PROBLEM: With the material below, print exactly the lines between the line holding "(60_exceptions.md R162). -/" and the line holding "ignores it. -/", inclusive. Add nothing else.

═════ TASK INPUT

-- ==== Sys2Proof/Machine/HostPort.lean ====
section
/-! DEFINITION. Host accesses (20_memory.md R52 to R58), command issue (10_state.md R21, 60_exceptions.md R162), and the
host programs' primitives and pseudo-instructions (30_encoding.md R81, R82). -/

namespace Sys2Proof.Machine

/-- A CMD write while PLAYING: OVR set, the word discarded, nothing issued, `Fault(Overrun)` (60_exceptions.md R162). -/
def overrunCmd (w : Word) (s : State) : State := raiseFault (.overrun w) { s with ovr := true }

/-- The command a word issues while IDLE: the decoded command's rule, or ILLEGAL (10_state.md R21, 30_encoding.md R74). -/
def issueCmd (w : Word) (s : State) : Host.Outcome State Fault Refusal :=
  match decode w with
  | .illegal _ => execIllegal w s
  | .cmd i => exec i s

/-- A write to CMD: the busy check first, then the decode, then the command's own checks (60_exceptions.md R163). -/
def writeCmd (w : Word) (s : State) : Host.Outcome State Fault Refusal :=
  match s.seq with
  | .playing => .next (overrunCmd w s)
  | .idle => issueCmd w s

/-- The effect of an admitted write (20_memory.md R54): CMD, ARG and STATUS act, every other slot ignores it. -/
def writeWindow (off : Offset) (w : Word) (s : State) : Host.Outcome State Fault Refusal :=
  match off.toNat / 4 with
  | 0 => writeCmd w s
  | 1 => .next { s with arg := w }
  | 2 => .next (writeStatus w s)
  | _ => .next s

/-- An access that is not admitted: the ERROR response, no change of TSU state, `Fault(BadAccess)` (20_memory.md R52). -/
def badAccess (off : Offset) (size : Nat) (s : State) : State :=
  raiseFault (.badAccess off size) { s with resp := some .error }

/-- A host read: the register's value, no side effect (20_memory.md R52, R53). -/
def hostRead (off : Offset) (size : Nat) (s : State) : State :=
  if admitted off size then { s with resp := some (.okRead (readWindow off s)) } else badAccess off size s

/-- A host write and the whole execution of the command it issues, one step (20_memory.md R52, R54, R55). -/
def hostWrite (off : Offset) (size : Nat) (w : Word) (s : State) : Host.Outcome State Fault Refusal :=
  if admitted off size then writeWindow off w { s with resp := some .okWrite } else .next (badAccess off size s)

/-- One poll of `waitidle`: reads STATUS; the host goes on once BUSY reads 0 (30_encoding.md R82, 41_tone.md R139). -/
def pollIdle (s : State) : State :=
  let s' := hostRead statusOff Config.accessBytes s
  if busyOfStatus (readWindow statusOff s) then s' else { s' with prog := s.prog.tail }

/-- The host's step: its next access, in program order (00_scope.md R10, 20_memory.md R59). A host that has performed its
last access does nothing (70_reset_and_hazards.md R190). -/
def hostStep (s : State) : Host.Outcome State Fault Refusal :=
  match s.prog with
  | [] => .next s
  | .read off size :: rest => .next (hostRead off size { s with prog := rest })
  | .write off size w :: rest => hostWrite off size w { s with prog := rest }
  | .waitIdle :: _ => .next (pollIdle s)

/-- `wr OFF, V` (30_encoding.md R81). -/
def wr (off : Offset) (v : Word) : HostOp := .write off Config.accessBytes v
/-- `rd OFF` (30_encoding.md R81); the value read is in the response. -/
def rd (off : Offset) : HostOp := .read off Config.accessBytes
/-- `wr CMD, <command>` (30_encoding.md R80, R81). -/
def wrCmd (i : Instr) : HostOp := wr cmdOff (encode i)
/-- `play KEY, DUR` (30_encoding.md R82, 41_tone.md R139): D0's blocking `play_note`. -/
def playOps (key : BitVec 16) (dur : Word) : List HostOp := [wr argOff dur, wrCmd (.tplay key), .waitIdle]
/-- `loopcnt KEY, DUR` (30_encoding.md R82). -/
def loopcntOps (key : BitVec 16) (dur : Word) : List HostOp := [wr argOff dur, wrCmd (.tlcnt key)]
/-- `clrovr` (30_encoding.md R82). -/
def clrovrOps : List HostOp := [wr statusOff 0x00000002#32]
/-- `code -> t` reads STATUS (30_encoding.md R82); `codeOfStatus` takes the code from the word read. -/
def codeOps : List HostOp := [rd statusOff]

end Sys2Proof.Machine
end

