-- ==== Sys2Proof/Laws/Decode.lean ====
section
/-! SUPPORT. What the fields of a word are: as numbers, and of a packed word. -/

namespace Sys2Proof

theorem opField_toNat (w : Word) : (opField w).toNat = w.toNat / 2 ^ 28 := by
  have := w.isLt
  simp [opField, Nat.shiftRight_eq_div_pow]
  omega

theorem rsvField_toNat (w : Word) : (rsvField w).toNat = w.toNat / 2 ^ 24 % 2 ^ 4 := by
  simp [rsvField, Nat.shiftRight_eq_div_pow]

theorem chField_toNat (w : Word) : (chField w).toNat = w.toNat / 2 ^ 16 % 2 ^ 8 := by
  simp [chField, Nat.shiftRight_eq_div_pow]

theorem valField_toNat (w : Word) : (valField w).toNat = w.toNat % 2 ^ 16 := by
  simp [valField]

theorem packFields_toNat (op : BitVec 4) (ch : BitVec 8) (val : BitVec 16) :
    (packFields op ch val).toNat = op.toNat * 2 ^ 28 + ch.toNat * 2 ^ 16 + val.toNat := by
  have h1 := op.isLt
  have h2 := ch.isLt
  have h3 := val.isLt
  simp only [packFields, BitVec.toNat_append, BitVec.toNat_ofNat, Nat.zero_mod, Nat.or_zero]
  rw [← Nat.shiftLeft_add_eq_or_of_lt h3, ← Nat.shiftLeft_add_eq_or_of_lt h2]
  simp only [Nat.shiftLeft_eq]
  omega

theorem opField_packFields (op : BitVec 4) (ch : BitVec 8) (val : BitVec 16) :
    opField (packFields op ch val) = op := by
  have h2 := ch.isLt
  have h3 := val.isLt
  apply BitVec.eq_of_toNat_eq
  rw [opField_toNat, packFields_toNat]
  omega

theorem rsvField_packFields (op : BitVec 4) (ch : BitVec 8) (val : BitVec 16) :
    rsvField (packFields op ch val) = 0#4 := by
  have h2 := ch.isLt
  have h3 := val.isLt
  apply BitVec.eq_of_toNat_eq
  rw [rsvField_toNat, packFields_toNat]
  simp only [BitVec.toNat_ofNat]
  omega

theorem chField_packFields (op : BitVec 4) (ch : BitVec 8) (val : BitVec 16) :
    chField (packFields op ch val) = ch := by
  have h2 := ch.isLt
  have h3 := val.isLt
  apply BitVec.eq_of_toNat_eq
  rw [chField_toNat, packFields_toNat]
  omega

theorem valField_packFields (op : BitVec 4) (ch : BitVec 8) (val : BitVec 16) :
    valField (packFields op ch val) = val := by
  have h2 := ch.isLt
  have h3 := val.isLt
  apply BitVec.eq_of_toNat_eq
  rw [valField_toNat, packFields_toNat]
  omega

end Sys2Proof
end

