/-! #### The checks on the operands (40_servo.md R100, R101) -/

theorem zext32_eq_ofNat {n : Nat} (v : BitVec n) : zext32 v = BitVec.ofNat 32 v.toNat :=
  (BitVec.ofNat_toNat 32 v).symm

theorem slotOf_of_invalid {ch : BitVec 8} (h : ch.toNat = 0 ∨ 8 < ch.toNat) : slotOf ch = none :=
  slotOf_eq_none.2 (by omega)

theorem angleValid_eq_true_iff {val : BitVec 16} : angleValid val = true ↔ val.toNat ≤ 359 :=
  decide_eq_true_iff

theorem angleValid_eq_false_iff {val : BitVec 16} : angleValid val = false ↔ 359 < val.toNat := by
  rw [← Bool.not_eq_true, angleValid_eq_true_iff, not_le]

section
variable {s : State} {ch : BitVec 8} {val : BitVec 16} {i : Slot}

/-! #### SCFG, one equation per outcome of 40_servo.md R102 -/

theorem execScfg_of_invalidIndex (hch : slotOf ch = none) :
    execScfg ch val s = .next { s with errval := BitVec.ofNat 32 ch.toNat, code := .invalidIndex } := by
  rw [← zext32_eq_ofNat]
  simp [execScfg, hch]

theorem execScfg_of_invalidAngle (hch : slotOf ch = some i) (hval : 359 < val.toNat) :
    execScfg ch val s = .next { s with errval := BitVec.ofNat 32 val.toNat, code := .invalidAngle } := by
  rw [← zext32_eq_ofNat]
  simp [execScfg, hch, angleValid_eq_false_iff.2 hval]

theorem execScfg_of_zeroMax (hch : slotOf ch = some i) (hval : val.toNat = 0) :
    execScfg ch val s = .next { s with code := .zeroMax } := by
  simp [execScfg, hch, angleValid_eq_true_iff.2 (by omega : val.toNat ≤ 359), hval]

theorem execScfg_of_taken (hch : slotOf ch = some i) (hlo : 1 ≤ val.toNat) (hhi : val.toNat ≤ 359) {m : MaxAngle}
    (hslot : s.cfg[i] = some m) : execScfg ch val s = .next { s with code := .repeatChannel } := by
  have hne : val.toNat ≠ 0 := by omega
  simp [execScfg, hch, angleValid_eq_true_iff.2 hhi, hne, hslot]

theorem execScfg_of_empty (hch : slotOf ch = some i) (hlo : 1 ≤ val.toNat) (hhi : val.toNat ≤ 359)
    (hslot : s.cfg[i] = none) :
    execScfg ch val s =
      .next { s with cfg := s.cfg.set i.val (some (val.setWidth 9)) i.isLt, code := .ok } := by
  have hne : val.toNat ≠ 0 := by omega
  simp [execScfg, hch, angleValid_eq_true_iff.2 hhi, hne, hslot, writeSlot]

/-! #### SSCL, one equation per outcome of 40_servo.md R104 -/

theorem execSscl_of_invalidIndex (hch : slotOf ch = none) :
    execSscl ch val s = .next { s with errval := BitVec.ofNat 32 ch.toNat, code := .invalidIndex } := by
  rw [← zext32_eq_ofNat]
  simp [execSscl, hch]

theorem execSscl_of_invalidAngle (hch : slotOf ch = some i) (hval : 359 < val.toNat) :
    execSscl ch val s = .next { s with errval := BitVec.ofNat 32 val.toNat, code := .invalidAngle } := by
  rw [← zext32_eq_ofNat]
  simp [execSscl, hch, angleValid_eq_false_iff.2 hval]

theorem execSscl_of_unconfigured (hch : slotOf ch = some i) (hval : val.toNat ≤ 359) (hslot : s.cfg[i] = none) :
    execSscl ch val s = .next { s with code := .unconfigured } := by
  simp [execSscl, hch, angleValid_eq_true_iff.2 hval, hslot]

theorem execSscl_of_overangle (hch : slotOf ch = some i) (hval : val.toNat ≤ 359) {m : MaxAngle}
    (hslot : s.cfg[i] = some m) (hover : m.toNat < val.toNat) :
    execSscl ch val s = .next { s with code := .overangle } := by
  simp [execSscl, hch, angleValid_eq_true_iff.2 hval, hslot, hover]

/-- A quotient in the native range passes the internal check of 40_servo.md R106. -/
theorem deliverAngle_of_le {raw : Nat} (hraw : raw ≤ 180) :
    deliverAngle i raw s =
      .next { s with
        result := BitVec.ofNat 32 raw
        history := s.history ++ [.servoOut i (BitVec.ofNat 8 raw)]
        code := .ok } := by
  rw [deliverAngle, if_neg (Nat.not_lt.2 hraw)]
  rfl

theorem execSscl_of_le_max (hch : slotOf ch = some i) (hval : val.toNat ≤ 359) {m : MaxAngle}
    (hslot : s.cfg[i] = some m) (hle : val.toNat ≤ m.toNat) :
    execSscl ch val s = deliverAngle i (scaleAngle val.toNat m.toNat) s := by
  simp [execSscl, hch, angleValid_eq_true_iff.2 hval, hslot, Nat.not_lt.2 hle]

end

/-- Settles O10: one equation of `execScfg` per outcome; the stored 9 bits hold a valid angle unnarrowed. -/
theorem scfgFollowsItsRule : Obligations.ScfgFollowsItsRule := by
  unfold Obligations.ScfgFollowsItsRule
  intro s ch val
  refine ⟨Laws.TableRow.scfg ch val, fun hch => execScfg_of_invalidIndex (slotOf_of_invalid hch), fun i hi => ?_⟩
  have hch : slotOf ch = some i := slotOf_eq_some.2 hi
  refine ⟨execScfg_of_invalidAngle hch, execScfg_of_zeroMax hch, fun hlo hhi hslot => ?taken,
    fun hlo hhi hslot => ⟨val.setWidth 9, toNat_setWidth_of_le_angleMax hhi, execScfg_of_empty hch hlo hhi hslot⟩⟩
  case taken =>
    obtain ⟨m, hm⟩ := Option.ne_none_iff_exists'.1 hslot
    exact execScfg_of_taken hch hlo hhi hm

/-- Settles O11: one equation of `execSscl` per outcome; the scaled angle is at most 180, so it passes the internal
check and stands in the event and in RESULT unnarrowed. -/
theorem ssclFollowsItsRule : Obligations.SsclFollowsItsRule := by
  unfold Obligations.SsclFollowsItsRule
  intro s ch val
  refine ⟨Laws.TableRow.sscl ch val, fun hch => execSscl_of_invalidIndex (slotOf_of_invalid hch), fun i hi => ?_⟩
  have hch : slotOf ch = some i := slotOf_eq_some.2 hi
  refine ⟨execSscl_of_invalidAngle hch, execSscl_of_unconfigured hch,
    fun m hval hslot hm => ⟨execSscl_of_overangle hch hval hslot, fun hle => ?scaled⟩⟩
  case scaled =>
    have hraw : scaleAngle val.toNat m.toNat ≤ 180 := scaleAngle_le_nativeMax hm hle
    have hevent : (BitVec.ofNat 8 (scaleAngle val.toNat m.toNat)).toNat = scaleAngle val.toNat m.toNat :=
      Nat.mod_eq_of_lt (by omega)
    have hresult : (BitVec.ofNat 32 (scaleAngle val.toNat m.toNat)).toNat = scaleAngle val.toNat m.toNat :=
      Nat.mod_eq_of_lt (by omega)
    exact ⟨_, _, hevent.trans (scaleAngle_eq_div hm _), hresult.trans hevent.symm,
      (execSscl_of_le_max hch hval hslot hle).trans (deliverAngle_of_le hraw)⟩

end Sys2Proof.Machine

/-! ### Proofs of the tone family (41_tone.md): the loop count, what the tone commands answer, and the burst -/

namespace Sys2Proof.Machine

/-! #### The period and the loop count (41_tone.md R121, R125) -/

/-- The search stays in its range, whatever the test. -/
theorem leastPassing_lt (test : Nat → Bool) (bits acc : Nat) : leastPassing test bits acc < acc + 2 ^ bits := by
  induction bits generalizing acc with
  | zero => simp [leastPassing]
  | succ b ih =>
    rw [leastPassing, pow_succ]
    split
    · exact (ih acc).trans_le (by omega)
    · exact (ih _).trans_le (by omega)

/-- A period is a 32-bit number, so it fits RESULT (41_tone.md R122). -/
theorem ticks_lt (f k : Nat) : ticks f k < 2 ^ 32 := by
  simpa [ticks] using leastPassing_lt (periodTest f k) 32 0

/-- The divisor of 41_tone.md R125 is not 0 for a period of at least 1. -/
theorem loopCount_eq_div {t : Nat} (ht : t ≠ 0) (d f : Nat) : loopCount d f t = d * f / (2000 * t) :=
  floorDiv_of_pos (Nat.mul_pos (by decide) (Nat.pos_of_ne_zero ht))

/-- Settles O22: the quotient is one floor, and floors of floors are the floor by the product of the divisors. -/
theorem loopCountIsFloor : Obligations.LoopCountIsFloor := by
  unfold Obligations.LoopCountIsFloor
  intro d f t hd hf ht ht'
  have hfloor : loopCount d f t = d * f / (2000 * t) := loopCount_eq_div (Nat.ne_of_gt ht) d f
  refine ⟨hfloor, ?_, ?_, ?_, by omega, ?_⟩
  · rw [hfloor, Nat.div_div_eq_div_mul]
  · rw [hfloor, Nat.div_div_eq_div_mul, Nat.mul_comm t]
  · calc d * f < 2 ^ 32 * 2 ^ 32 := Nat.mul_lt_mul'' hd hf
      _ = 2 ^ 64 := by rw [← pow_add]
  · rw [hfloor]
    exact Nat.div_mul_le_self _ _

/-! #### The check on the key (41_tone.md R120) -/

theorem keyValid_eq_true_iff {key : BitVec 16} : keyValid key = true ↔ key.toNat ≤ 127 :=
  decide_eq_true_iff

theorem keyValid_eq_false_iff {key : BitVec 16} : keyValid key = false ↔ 127 < key.toNat := by
  rw [← Bool.not_eq_true, keyValid_eq_true_iff, not_le]

/-- A number below 2^32 keeps its value in a register. -/
theorem toNat_ofNat_word {n : Nat} (h : n < 2 ^ 32) : (BitVec.ofNat 32 n).toNat = n :=
  Nat.mod_eq_of_lt h

section
variable {s : State} {key : BitVec 16} {t : Nat}

/-! #### TPER, one equation per outcome of 41_tone.md R122 -/

theorem execTper_of_invalidKey (hkey : 127 < key.toNat) :
    execTper key s = .next { s with errval := BitVec.ofNat 32 key.toNat, code := .invalidKey } := by
  rw [← zext32_eq_ofNat]
  simp [execTper, keyValid_eq_false_iff.2 hkey]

══════════

FINISHED TASK:
/-- A CMD write while PLAYING: OVR set, the word discarded, nothing issued, `Fault(Overrun)` (60_exceptions.md R162). -/
def overrunCmd (w : Word) (s : State) : State := raiseFault (.overrun w) { s with ovr := true }

/-- The command a word issues while IDLE: the decoded command's rule, or ILLEGAL (10_state.md R21, 30_encoding.md R74). -/
def issueCmd (w : Word) (s : State) : Host.Outcome State Fault Refusal :=
  match decode w with
  | .illegal _ => execIllegal w s
  | .cmd i => exec i s

/-- A write to CMD: the busy check first, then the decode, then the command's own checks (60_exceptions.md R163). -/
def writeCmd (w : Word) (s : State) : Host.Outcome State Fault Refusal :=
  match s.seq with
  | .playing => .next (overrunCmd w s)
  | .idle => issueCmd w s

/-- The effect of an admitted write (20_memory.md R54): CMD, ARG and STATUS act, every other slot ignores it. -/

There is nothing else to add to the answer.